I would therefore stress that the CARE Scheme has not been agreed with the Unions. RMT wants the Railways Scheme to be open for everyone and to negotiate an agreement which does not disadvantage anyone. I would also stress that if you continue to contribute to the Railways Pension Scheme and wish to remain a member you need do nothing. Members who are considering moving to the CARE Scheme should not do so without first having taken advice from a registered independent financial adviser.

Whilst CARE contributions appear lower than the RPS rate, this is not always the case as the headline rate of 7.2% is calculated on a higher base than the RPS rate of 11.38%. It is imperative to also consider the actual pension derived from the contributions. The pension obtained from the CARE Scheme is very sensitive to pay increase and inflation. Management’s examples use inflation at 2.5% - half the current rate.

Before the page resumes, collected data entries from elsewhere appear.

theorem findSlot_eq_none {p : SlotNo → Slot → Bool} (h : findSlot p d = none) (i : SlotNo) : p i (d.slot i) = false := by
  simpa using List.find?_eq_none.mp h i (List.mem_finRange i)

theorem freeSlotIn_eq_none {b : BankNo} (h : freeSlotIn d b = none) {i : SlotNo} (hi : bankOf i = b) :
    (d.slot i).content.isFree = false := by
  simpa [hi] using findSlot_eq_none h i

theorem freeSlotIn_eq_some {b : BankNo} {i : SlotNo} (h : freeSlotIn d b = some i) :
    bankOf i = b ∧ (d.slot i).content.isFree = true ∧
      ∀ j, bankOf j = b → (d.slot j).content.isFree = true → i ≤ j := by
  obtain ⟨hi, hlowest⟩ := findSlot_eq_some h
  obtain ⟨hbank, hfree⟩ : bankOf i = b ∧ (d.slot i).content.isFree = true := by simpa using hi
  exact ⟨hbank, hfree, fun j hj hj' => hlowest j (by simp [hj, hj'])⟩

theorem mem_searchOrder (who : Nat) (b : BankNo) : b ∈ searchOrder who := by
  by_cases hb : b = homeBank who
  · exact hb ▸ List.mem_cons_self
  · refine List.mem_cons_of_mem _ (List.mem_filter.mpr ⟨?_, by simpa using hb⟩)
    fin_cases b <;> decide

/-- A bank is searched before another: it is the home bank, or neither is and it has the lower number. -/
def SearchedBefore (who : Nat) (a b : BankNo) : Prop := a = homeBank who ∨ (b ≠ homeBank who ∧ a < b)

theorem searchOrder_pairwise (who : Nat) : (searchOrder who).Pairwise (SearchedBefore who) := by
  have hbanks : ([0, 1, 2, 3] : List BankNo).Pairwise (· < ·) := by decide
  refine List.pairwise_cons.mpr ⟨fun b _ => .inl rfl, List.Pairwise.imp_of_mem (fun _ hb h => ?_) (hbanks.filter _)⟩
  exact .inr ⟨by simpa using (List.mem_filter.mp hb).2, h⟩

/-- The slot that the search of the banks with a closed buffer comes to. -/
def openBankSlot (who : Nat) (d : Device) : Option SlotNo :=
  ((searchOrder who).filter fun b => (d.buffer b).isNone).findSome? (freeSlotIn d)

theorem allocate_eq (who : Nat) (d : Device) : allocate who d =
    match openBankSlot who d with
    | some i => .ok i
    | none => if anySlot (fun s => s.content.isFree) d then .error .bankBusy else .error .tableFull := rfl

theorem openBankSlot_eq_some {who : Nat} {i : SlotNo} (h : openBankSlot who d = some i) :
    freeSlotIn d (bankOf i) = some i ∧ d.buffer (bankOf i) = none ∧
      ∀ j : SlotNo, (d.slot j).content.isFree = true → d.buffer (bankOf j) = none → bankOf j ≠ bankOf i →
        SearchedBefore who (bankOf i) (bankOf j) := by
  obtain ⟨before, b, after, hsplit, hfound, hbefore⟩ := List.findSome?_eq_some_iff.mp h
  obtain ⟨rfl, -, -⟩ := freeSlotIn_eq_some hfound
  have hmem : bankOf i ∈ (searchOrder who).filter fun b => (d.buffer b).isNone := by rw [hsplit]; simp
  refine ⟨hfound, by simpa using (List.mem_filter.mp hmem).2, fun j hfree hclosed hother => ?_⟩
  have hmemj : bankOf j ∈ (searchOrder who).filter fun b => (d.buffer b).isNone :=
    List.mem_filter.mpr ⟨mem_searchOrder _ _, by simp [hclosed]⟩
  have hsorted := (searchOrder_pairwise who).filter fun b => (d.buffer b).isNone
  rw [hsplit] at hmemj hsorted
  obtain hj | hj | hj := by simpa using hmemj
  · rw [freeSlotIn_eq_none (hbefore _ hj) rfl] at hfree
    cases hfree
  · exact absurd hj hother
  · obtain ⟨-, htail, -⟩ := List.pairwise_append.mp hsorted
    exact (List.pairwise_cons.mp htail).1 _ hj

theorem openBankSlot_eq_none {who : Nat} :
    openBankSlot who d = none ↔ ∀ i : SlotNo, (d.slot i).content.isFree = true → d.buffer (bankOf i) ≠ none := by
  rw [openBankSlot, List.findSome?_eq_none_iff]
  refine ⟨fun h i hfree hclosed => ?_, fun h b hb => ?_⟩
  · have hnone := h (bankOf i) (List.mem_filter.mpr ⟨mem_searchOrder _ _, by simp [hclosed]⟩)
    rw [freeSlotIn_eq_none hnone rfl] at hfree
    cases hfree
  · cases hslot : freeSlotIn d b with
    | none => rfl
    | some i =>
      obtain ⟨rfl, hfree, -⟩ := freeSlotIn_eq_some hslot
      exact absurd (by simpa using (List.mem_filter.mp hb).2) (h i hfree)

/-- Settles O9: a search bank by bank in the order of R31. -/
theorem claimAllocatesLowestFreeSlot : Obligations.ClaimAllocatesLowestFreeSlot := by
  intro d who
  rw [allocate_eq]
  cases hfound : openBankSlot who d with
  | some i =>
    obtain ⟨hslot, hclosed, hbefore⟩ := openBankSlot_eq_some hfound
    obtain ⟨-, hfree, hlowest⟩ := freeSlotIn_eq_some hslot
    refine ⟨fun j hj => ?_, iff_of_false nofun fun h => ?_, iff_of_false nofun fun h => ?_⟩
    · cases hj
      exact ⟨hfree, hclosed, hlowest, hbefore⟩
    · exact h.2 i hfree hclosed
    · rw [h i] at hfree
      cases hfree
  | none =>
    have hbusy := openBankSlot_eq_none.mp hfound
    dsimp only
    cases hany : anySlot (fun s => s.content.isFree) d with
    | true =>
      obtain ⟨i, hi⟩ := anySlot_eq_true.mp hany
      refine ⟨nofun, iff_of_true rfl ⟨⟨i, hi⟩, hbusy⟩, iff_of_false nofun fun h => ?_⟩
      rw [h i] at hi
      cases hi
    | false =>
      have hnone : ∀ i : SlotNo, (d.slot i).content.isFree = false :=
        anySlot_eq_false (p := fun s => s.content.isFree) (by simp [hany])
      refine ⟨nofun, iff_of_false nofun fun ⟨⟨i, hi⟩, _⟩ => ?_, iff_of_true rfl hnone⟩
      rw [hnone i] at hi
      cases hi

/-! ## The DRAFT (R32) -/

theorem claimAct_opens {kind label extra : Byte} {c : RecordClass} {i : SlotNo} (hclass : RecordClass.ofClaim kind extra = some c)
    (hbus : ¬(c = .demand ∧ o.port = .bus))
    (hclash : ∀ j : SlotNo, clashes { cls := c, owner := o.who, label := label } (d.slot j) = false)
    (hpasses : d.mc.mode.noPasses = false) (hslot : allocate o.who d = .ok i) :
    (claimAct o kind label extra d).1 =
      openDraft { cls := c, owner := o.who, label := label } (if c = .load then min extra.toNat 3 else 0) i d := by
  have hnone : anySlot (clashes { cls := c, owner := o.who, label := label }) d = false :=
    Bool.eq_false_iff.mpr fun h => by
      obtain ⟨j, hj⟩ := anySlot_eq_true.mp h
      rw [hclash j] at hj
      cases hj
  have hbus' : (decide (c = .demand) && decide (o.port = .bus)) = false := by simpa using hbus
  simp only [claimAct, hclass, hbus', hnone, hpasses, hslot, Bool.false_eq_true, if_false]

/-- Settles O8: the allocation, then what the DRAFT is opened with. -/
theorem claimOpensDraft : Obligations.ClaimOpensDraft := by
  intro s o kind label extra c i hadmitted hrow hreq hclass hbus hclash hpasses hslot
  have htaken := takeRecord_of_admitted hadmitted hrow (by rw [hreq]; nofun)
  have hact : (RauRow.act .claim o (consume o s.dev)).1 = openDraft { cls := c, owner := o.who, label := label }
      (if c = .load then min extra.toNat 3 else 0) i (consume o s.dev) := by
    simp only [RauRow.act, hreq]
    exact claimAct_opens hclass hbus (by simpa using hclash) (by simpa using hpasses) (by simpa using hslot)
  refine ⟨takeRecord .claim (RauRow.act .claim) s.dev, exec_command .claim s, ?_, ?_, ?_, ⟨fun j hj => ⟨?_, ?_⟩, fun b hb => ?_⟩,
    takeRecord_keepsCore _ _⟩
  all_goals rw [htaken, hact]
  · simp
  · simp
  · simp
  · simp [openDraft_slot_other _ _ _ hj]
  · simp [openDraft_rtaOf_other _ _ _ hj]
  · simp [openDraft_buffer_other _ _ _ hb]

end Sys2Proof.Machine
end

section
/-! PROOFS. RENEW, RELEASE and PURGE: a record revived, and a record ended by its life state (R43, R44, R57 to R60). -/

namespace Sys2Proof.Machine

-- A default proof `by decide` waits for the kernel: side by side the proofs would ask for a thread each.
set_option Elab.async false

variable {d e : Device} {o : Offer} {named : SlotNo → Bool} {i : SlotNo}

/-! ## The handle checked once the frame is taken -/

@[simp] theorem checkHandle_consume (slot gen : Byte) (o : Offer) (d : Device) :
    checkHandle slot gen (consume o d) = checkHandle slot gen d := by
  simp only [checkHandle, consume_slot]

@[simp] theorem checkOwned_consume (who : Nat) (slot gen : Byte) (o : Offer) (d : Device) :
    checkOwned who slot gen (consume o d) = checkOwned who slot gen d := by
  simp only [checkOwned, checkHandle_consume, consume_slot]

/-! ## RENEW -/

/-- A RENEW writes the primary field alone, so the period and the tolerance stand. -/
theorem renewedImage_force (c : RecordClass) (img : Image) (v : Option Half) :
    (renewedImage c img v).period = img.period ∧ (renewedImage c img v).tolerance = img.tolerance := by
  cases v with
  | none => exact ⟨rfl, rfl⟩
  | some w => cases c <;> exact ⟨rfl, rfl⟩

theorem renewedValue_raised {c : RecordClass} {img : Image} {v f : Int} (hfloor : img.floor = some f) (hpos : 0 < v)
    (hbelow : v < f) : renewedValue c img v = f := by
  simp [renewedValue, hfloor, hpos, hbelow]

One of the more important issues which the Network Rail letter fails to emphasise strongly enough is that RPS transferees will lose future BRASS matching. Therefore whilst management has provided a comparison of benefits there is no indication of the long term cost of losing BRASS matching. In addition Network Rail also fails to point out the significant impact promotions can have on an individual’s pension entitlement in a final salary scheme.

RMT believes insufficient emphasis has been given to the fact that the CARE scheme’s minimum retirement age is 65, compared to 60 for the RPS. This means that any RPS tranferees would be giving up the right to retire before age 65 without a reduction in their pension. This reduction would only affect future service but it is an important issue and becomes more so the longer an individual is from retirement.

Another important benefit where the CARE scheme is inferior to the RPS is index-linking when pensions are in payment. In the RPS pensions are increased annually by RPI, regardless of whether inflation is 2% or 10%, whereas CARE increases are RPI but capped at 5%. But the 5% could be reduced at a later date because somewhat alarmingly management’s demonstration CD talks of RPI index-linking for the CARE scheme as being ‘currently 5%’. This suggests that it will be reviewed in the future, and as Government has recently introduced legislation to reduce the minimum index-linking from 5% to 2.5%, it would not be surprising if an attempt was made to reduce this very important element of pension protection.